Sport and Competition
Is it Mature to Be Competitive?
Are oversheduled kids (and their parents) immature?
Posted May 14, 2015
In this month’s issue of Psychology Today Matt Huston wrote an interesting piece gathering insights from experts on what maturity means at different life stages. I provided commentary for a ten-year-old explaining, “A mature 10-year-old is aware of who can run the fastest in his or her class, who is the best at math, and other comparison. This helps children differentiate their skills and attributes from an early age. By recognizing where they have strengths, and where they may need to focus more attention, kids can feel a sense of self-efficacy—and finding an area of strength can help develop self-esteem.”
In light of the recent New York Times feature on kids in extreme sports, “Is It Wrong to Let Children Do Extreme Sports?” I paused to consider whether the children who do these activities are more or less mature than their peers. On the whole I suspect they are more mature, both because they have identified an area in which they excel and have applied themselves to success there. Their parents on the other hand are another story…
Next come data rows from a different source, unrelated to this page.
-- ==== Sys2Proof/Machine/Mseg.lean ====
section
/-! DEFINITION. The management MAC (R380 to R382), and Rumos requests, their replies, HELLO and the rack key (R383 to R386). -/

namespace Sys2Proof.Machine

/-! ### The MAC: receive (R381, R382) -/

/-- An address of the device, the most significant byte first. -/
def Dev.msegMac (s : Dev) : List Byte := beBytes 6 s.mseg.mac.toNat

/-- A frame sent to a group address or to the device. -/
def Dev.msegFor (s : Dev) (f : List Byte) : Bool := (leAt f 0 1).testBit 0 || slice f 0 6 == s.msegMac

def isPause (f : List Byte) : Bool := beAt f 12 2 == 0x8808 && beAt f 14 2 == 1

def goodFcs (f : List Byte) : Bool := 64 ≤ f.length && leAt f (f.length - 4) 4 == crc32 (f.take (f.length - 4))

/-- A PAUSE frame's quanta are slot times of 512 bit times. -/
def Dev.pauseRx (s : Dev) (f : List Byte) : Dev :=
  let s := s.bump (Reg.msegCounts 7)
  if bit (s.reg Reg.msegCfg) 0 then s
  else
    let q := beAt f 16 2
    { s with mseg := { s.mseg with pausedUntil := if q = 0 then none else some (s.osc + 6400 * q) } }

def Dev.msegStored (s : Dev) : Nat := (s.mseg.rx.map (·.1.length)).sum

/-- A frame goes to the receive buffer, or is dropped whole where it does not fit. -/
def Dev.msegStore (s : Dev) (f : List Byte) (trunc : Bool) : Dev :=
  if 65536 < s.msegStored + f.length then s.bump (Reg.msegCounts 2)
  else
    let s := if trunc then s.bump (Reg.msegCounts 3) else s
    ({ s with mseg := { s.mseg with rx := s.mseg.rx ++ [(f, trunc)] } } : Dev).bump (Reg.msegCounts 0)

def Dev.msegRx (s : Dev) (f : List Byte) : Dev :=
  if s.rst.released < 4 || !s.msegFor f then s
  else if 2048 < f.length then s.msegStore (f.take 2048) true
  else if !goodFcs f then s.bump (Reg.msegCounts 4)
  else if isPause f then s.pauseRx f
  else s.msegStore f false

/-- PAUSE_END. -/
def Dev.pauseEnds (s : Dev) : Dev :=
  if s.mseg.pausedUntil.any (· ≤ s.osc) then { s with mseg := { s.mseg with pausedUntil := none } } else s

/-! ### The MAC: transmit (R380) -/

/-- PLCA is used. -/
def Dev.plcaOn (s : Dev) : Bool := bit (s.reg Reg.msegCfg) 1 && bits (s.reg Reg.msegCfg) 15 8 != 0xFF

/-- A new frame may start. -/
def Dev.msegMay (s : Dev) : Bool :=
  decide (4 ≤ s.rst.released) && !s.mseg.tx.isEmpty && s.mseg.pausedUntil.isNone &&
    (if s.plcaOn then decide (0 < s.mseg.sending) else s.mseg.backoffUntil.isNone)

/-- The frame at the head is sent where the MAC may start it. -/
def Dev.msegSend (s : Dev) : Dev :=
  match s.mseg.tx with
  | [] => s
  | f :: rest =>
    if !s.msegMay then s
    else
      let s : Dev := { s with mseg := { s.mseg with
        tx := rest, collisions := 0, attempts := s.mseg.attempts + 1,
        sending := if rest.isEmpty then 0 else s.mseg.sending - 1 } }
      (s.bump (Reg.msegCounts 1)).emit (.mseg f)

/-- MSEG_COLLISION: the transmission of the frame at the head collides. -/
def Dev.msegCollide (s : Dev) : Dev :=
  if !s.msegMay then s
  else
    let n := s.mseg.collisions + 1
    let a := s.mseg.attempts + 1
    let s := s.bump (Reg.msegCounts 5)
    if 16 ≤ n then
      ({ s with mseg := { s.mseg with
        tx := s.mseg.tx.drop 1, collisions := 0, attempts := a, sending := 0 } } : Dev).bump (Reg.msegCounts 6)
    else if s.plcaOn then { s with mseg := { s.mseg with collisions := n, attempts := a, sending := 0 } }
    else
      let r := (arx10 (s.ptnSeed 0) (BitVec.ofNat 64 (2 ^ 63 + 0x10000)) a).toNat % 2 ^ 32
      let j := r % 2 ^ (min n 10)
      { s with mseg := { s.mseg with collisions := n, attempts := a, backoffUntil := some (s.osc + 6400 * j) } }

/-- BACKOFF_EXPIRY. -/
def Dev.backoffEnds (s : Dev) : Dev :=
  if s.mseg.backoffUntil.any (· ≤ s.osc) then ({ s with mseg := { s.mseg with backoffUntil := none } } : Dev).msegSend else s

/-- PLCA_TRANSMIT_OPPORTUNITY: one frame and BURST more may be sent; the first starts now. With nothing to start the
opportunity passes. -/
def Dev.plcaOpportunity (s : Dev) : Dev :=
  if !s.plcaOn || s.rst.released < 4 then s
  else { s with mseg := { s.mseg with
    plcaActive := true
    sending := if s.mseg.tx.isEmpty || s.mseg.pausedUntil.isSome then 0 else 1 + bits (s.reg Reg.msegCfg) 39 32 } }

/-! ### Rumos requests (R383) -/

def rumosOf (f : List Byte) : Rumos :=
  { src := slice f 6 6, type := leAt f 15 1, seq := leAt f 18 8, target := slice f 26 4, body := slice f 38 (leAt f 30 2) }

def rumosEther (f : List Byte) : Bool := beAt f 12 2 == 0x88B5

/-- The tag under the rack key. -/
def Dev.rumosTag (s : Dev) (src : List Byte) (seq : Nat) (msg : List Byte) : List Byte :=
  gcmTag (aesExpand ((leBytes 32 s.mseg.rackKey.toNat).map (·.toNat))) (src ++ leBytes 6 seq)
    (leBytes 8 s.rst.startCount.toNat ++ msg) []

/-- The requests whose tags are zeros and not checked: HELLO, and KEY_SET in lifecycle MANUFACTURE. -/
def tagFree (fl : Flash) (type : Nat) : Bool := type == 1 || (type == 8 && fl.state == 1)

def Dev.rumosSrc (s : Dev) (src : List Byte) : Option RumosSrc := s.mseg.sources.find? fun x => x.mac == BitVec.ofNat 48 (ofBe src)

/-- What becomes of a frame at the head of the receive buffer. -/
inductive RumosIn where
  /-- dropped, counted under the count given where there is one -/
  | drop (count : Option Nat)
  /-- a repeated request, answered from the cached reply -/
  | again (reply : List Byte)
  /-- a request to carry out -/
  | request (r : Rumos)
  deriving DecidableEq, Repr

/-- The checks on a header. -/
def Dev.rumosHead (s : Dev) (f : List Byte) : Bool :=
  let target := leAt f 26 4
  leAt f 14 1 == 1 && (target == s.capo.node.toNat || (target == 0xFFFFFFFF && leAt f 15 1 == 1))
    && decide (38 + leAt f 30 2 + 16 + 4 ≤ f.length)

def Dev.rumosAuth (s : Dev) (fl : Flash) (f : List Byte) : Bool :=
  let n := leAt f 30 2
  tagFree fl (leAt f 15 1) || (s.mseg.keyed && slice f (38 + n) 16 == s.rumosTag (slice f 6 6) (leAt f 18 8) (slice f 14 (24 + n)))

/-- R383's checks in order. Frames that are no Rumos requests reach no one. -/
def Dev.rumosIn (s : Dev) (fl : Flash) (f : List Byte) (trunc : Bool) : RumosIn :=
  let r := rumosOf f
  if !rumosEther f || 0x80 ≤ r.type then .drop none
  else if trunc then .drop none
  else if !s.rumosHead f then .drop (some 10)
  else if !s.rst.startWritten && r.type != 1 then .drop none
  else if !s.rumosAuth fl f then .drop (some 8)
  else if r.type == 1 then .request r
  else match s.rumosSrc r.src with
    | none => if r.seq ≤ s.mseg.floor.toNat then .drop (some 9) else .request r
    | some x =>
      if r.seq < x.seq.toNat then .drop (some 9)
      else if r.seq = x.seq.toNat then .again x.reply
      else .request r

/-- A source becomes the most recently used, with its last accepted SEQ; to track a new one, the least recently used leaves and
raises FLOOR. -/
def Dev.track (s : Dev) (r : Rumos) (reply : List Byte) : Dev :=
  let m := BitVec.ofNat 48 (ofBe r.src)
  let others := s.mseg.sources.filter fun x => x.mac != m
  let out := others.take (others.length - 31)
  { s with mseg := { s.mseg with
    sources := others.drop (others.length - 31) ++ [{ mac := m, seq := BitVec.ofNat 64 r.seq, reply := reply }]
    floor := out.foldl (fun a x => if a.toNat < x.seq.toNat then x.seq else a) s.mseg.floor } }

/-- A reply frame. -/
def Dev.rumosReply (s : Dev) (fl : Flash) (r : Rumos) (status : Nat) (body : List Byte) : List Byte :=
  let msg := [1, BitVec.ofNat 8 (0x80 + r.type), BitVec.ofNat 8 status, 0] ++ leBytes 8 r.seq ++ r.target ++ leBytes 2 body.length ++ zeros 6 ++ body
  let tag := if tagFree fl r.type then zeros 16 else s.rumosTag s.msegMac r.seq msg
  withFcs (r.src ++ s.msegMac ++ beBytes 2 0x88B5 ++ msg ++ tag)

def Dev.msegQueue (s : Dev) (f : List Byte) : Dev := { s with mseg := { s.mseg with tx := s.mseg.tx ++ [f] } }

/-- A request is answered, and the reply kept. -/
def Dev.answer (s : Dev) (fl : Flash) (r : Rumos) (status : Nat) (body : List Byte) : Dev :=
  let f := s.rumosReply fl r status body
  (if r.type == 1 then s else s.track r f).msegQueue f

def dropHead (s : Dev) : Dev := { s with mseg := { s.mseg with rx := s.mseg.rx.drop 1 } }

/-- The frames ahead of the first request to carry out are dealt with; a reserved TYPE is answered with FORMAT. -/
def Dev.rumosDrain : Nat → Dev → Flash → Dev
  | 0, s, _ => s
  | n + 1, s, fl =>
    match s.mseg.rx with
    | [] => s
    | (f, trunc) :: _ =>
      match s.rumosIn fl f trunc with
      | .drop c => Dev.rumosDrain n (dropHead (match c with | some k => s.bump (Reg.msegCounts k) | none => s)) fl
      | .again reply => Dev.rumosDrain n (if reply.isEmpty then dropHead s else (dropHead s).msegQueue reply) fl
      | .request r =>
        if 1 ≤ r.type ∧ r.type ≤ 8 then s else Dev.rumosDrain n ((dropHead s).answer fl r 3 []) fl

/-- The request of a TYPE at the head of the buffer is carried out by `f`, once those ahead of it that are not to be carried
out are gone; where the first to be carried out is of another TYPE, it stays for that TYPE's command. -/
def Dev.rumosTake (s : Dev) (fl : Flash) (type : Nat) (f : Dev → Rumos → Dev) : Dev :=
  if !s.rst.coreUp then s
  else
    let s := s.rumosDrain s.mseg.rx.length fl
    match s.mseg.rx with
    | [] => s
    | (b, _) :: _ => if (rumosOf b).type == type then f (dropHead s) (rumosOf b) else s

/-! ### HELLO -/

/-- DEV_ID (Table 1.12). -/
def devId (f : Flash) : Nat := 0x10001610 + at_ 16 f.stepping.toNat

def Dev.helloBody (s : Dev) (f : Flash) : List Byte :=
  leBytes 4 s.capo.node.toNat ++ leBytes 4 (devId f) ++ leBytes 1 f.state.toNat ++ leBytes 1 (b2n s.mseg.keyed) ++ zeros 6
    ++ leBytes 8 s.det.fingerprint.toNat ++ leBytes 8 s.rst.startCount.toNat ++ leBytes 8 s.mseg.floor.toNat
    ++ leBytes 32 (digest256 f.idPub).toNat ++ leBytes 6 s.mseg.mac.toNat ++ zeros 2

def Dev.helloReq (s : Dev) (f : Flash) (r : Rumos) : Dev := if r.body.isEmpty then s.answer f r 0 (s.helloBody f) else s.answer f r 3 []

/-! ### The rack key (R385) -/

/-- KEY_SET waits for its flash write to begin: BUSY where the hold-up check refuses it, and where another new key waits. -/
def Dev.keySetReq (s : Dev) (f : Flash) (r : Rumos) : Dev :=
  if r.body.length ≠ 32 then s.answer f r 3 []
  else if s.mseg.keyPend.isSome then s.answer f r 2 []
  else
    let key := BitVec.ofNat 256 (ofLe r.body)
    ({ s.track r [] with mseg := { (s.track r []).mseg with keyPend := some key, keyReq := some r } } : Dev).addJob (.rackKey key) 1

/-- The answer to a KEY_SET whose write began, or was refused; it is kept where the request is still its source's last. -/
def Dev.keyAnswer (s : Dev) (f : Flash) (ok : Bool) : Dev :=
  match s.mseg.keyReq with
  | none => s
  | some r =>
    let b := s.rumosReply f r (if ok then 0 else 2) []
    { s with mseg := { s.mseg with
      keyReq := none
      tx := s.mseg.tx ++ [b]
      sources := s.mseg.sources.map fun x => if x.mac == BitVec.ofNat 48 (ofBe r.src) && x.seq.toNat == r.seq then { x with reply := b } else x } }

/-- MSEG_KEY: the physical function's alone. The write of word 3 stores the key. -/
def Dev.msegKeyWrite (s : Dev) (v : View) (word : Nat) (w : Word) : Dev :=
  match v with
  | .pf =>
    let t := tset (fun _ => 0) s.mseg.keyWords word w
    let s : Dev := { s with mseg := { s.mseg with keyWords := t } }
    if word ≠ 3 then s
    else
      let key := BitVec.ofNat 256 ((List.range 4).foldl (fun a i => a + at_ (64 * i) (tget (fun _ => 0) t i).toNat) 0)
      ({ s with mseg := { s.mseg with keyPend := some key } } : Dev).addJob (.rackKey key) 1
  | _ => s.hostErr v (Reg.msegKey word) 0x05 w

/-! ### The commands -/

def execMsegFrameRx (f : List Byte) (s : State) : Host.Outcome State Fault Refusal := onDev (fun s => s.msegRx f) s
def execPause (f : List Byte) (s : State) : Host.Outcome State Fault Refusal := onDev (fun s => if isPause f then s.msegRx f else s) s
def execPauseEnd (s : State) : Host.Outcome State Fault Refusal := onDev Dev.pauseEnds s
def execMsegCollision (s : State) : Host.Outcome State Fault Refusal := onDev Dev.msegCollide s
def execBackoffExpiry (s : State) : Host.Outcome State Fault Refusal := onDev Dev.backoffEnds s
def execPlcaTransmitOpportunity (s : State) : Host.Outcome State Fault Refusal := onDev (fun s => s.plcaOpportunity.msegSend) s
def execHello (s : State) : Host.Outcome State Fault Refusal := onDevF (fun f s => s.rumosTake f 1 fun s r => s.helloReq f r) s
def execKeySet (s : State) : Host.Outcome State Fault Refusal := onDevF (fun f s => s.rumosTake f 8 fun s r => s.keySetReq f r) s
def execMsegKeyWrite (v : View) (word : Fin 4) (w : Word) (s : State) : Host.Outcome State Fault Refusal :=
  onWrite v (Reg.msegKey word) w (fun s => s.msegKeyWrite v word.val w) s

end Sys2Proof.Machine
end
In Huston’s “The Meaning of Maturity,” Susan Krauss Whitbourne states that “A mature 40-year-old is able to benefit from experience.” So how then can a father like Geoff Eaton allow his teenage son, Jett, continue skateboarding after he has suffered “about 10 concussions and five seizures, has broken six bones and has had his spleen punctured twice?” Well, he likely isn’t mature when it comes to his son.
Of course Geoff Eaton isn’t alone. Jon Lackman, who wrote the article, rightly identifies a central paradox in American childhood today: “Even as childhood in America seems to become more and more circumscribed in the name of safety — as schools limit recess activities and remove threatening playground equipment, as critics inveigh against parents who let their children roam without supervision — kids participate in extreme sports at ever-younger ages.”
But these competing impulses are part of the same underlying trend: seeing all children as distinctive, or needing to be distinctive. When every child needs to excel kids need to be coddled and pushed in a particular area. This is often a classed phenomenon, with upper-middle and middle class families the biggest subscribers to this notion (as I point out in this well-written article by Lee Lawrence in this week’s The Christian Science Monitor). If this seems to push kids toward “emotional maturity” that makes sense as this view of childhood as a training ground for adulthood places emphasis on adult-like qualities.
Of course some kids are innately more competitive than others. Perhaps that may even be an area in which a child knows he or she excels (though being competitive in all aspects of life can certainly have its downfalls). The trick, as Mary Pols finds out in this thoughtful piece on learning how to harness her son’s competitiveness on the field and apply it to classroom performance, is to model what matters most to an individual or family (full disclosure, she also cites me!).
Humans are naturally competitive and being able to accurately evaluate social position and rank helped us survive and specialize and evolve. As society changes—sometimes rapidly—it’s unhealthy (and perhaps even immature) to get fixated on one thing (like motocross or even hockey) because it’s unclear how that may help or hurt long-term. But introducing competition and helping kids learn to navigate a competitive situation as individuals when the stakes aren’t very high can be useful and is in fact inevitable. It’s up to parents to know how to safely—both physically and psychically—work with their child to identify their standing in the various communities of which they are a part. It won’t happen overnight, but knowing that remains a mark of maturity at any age.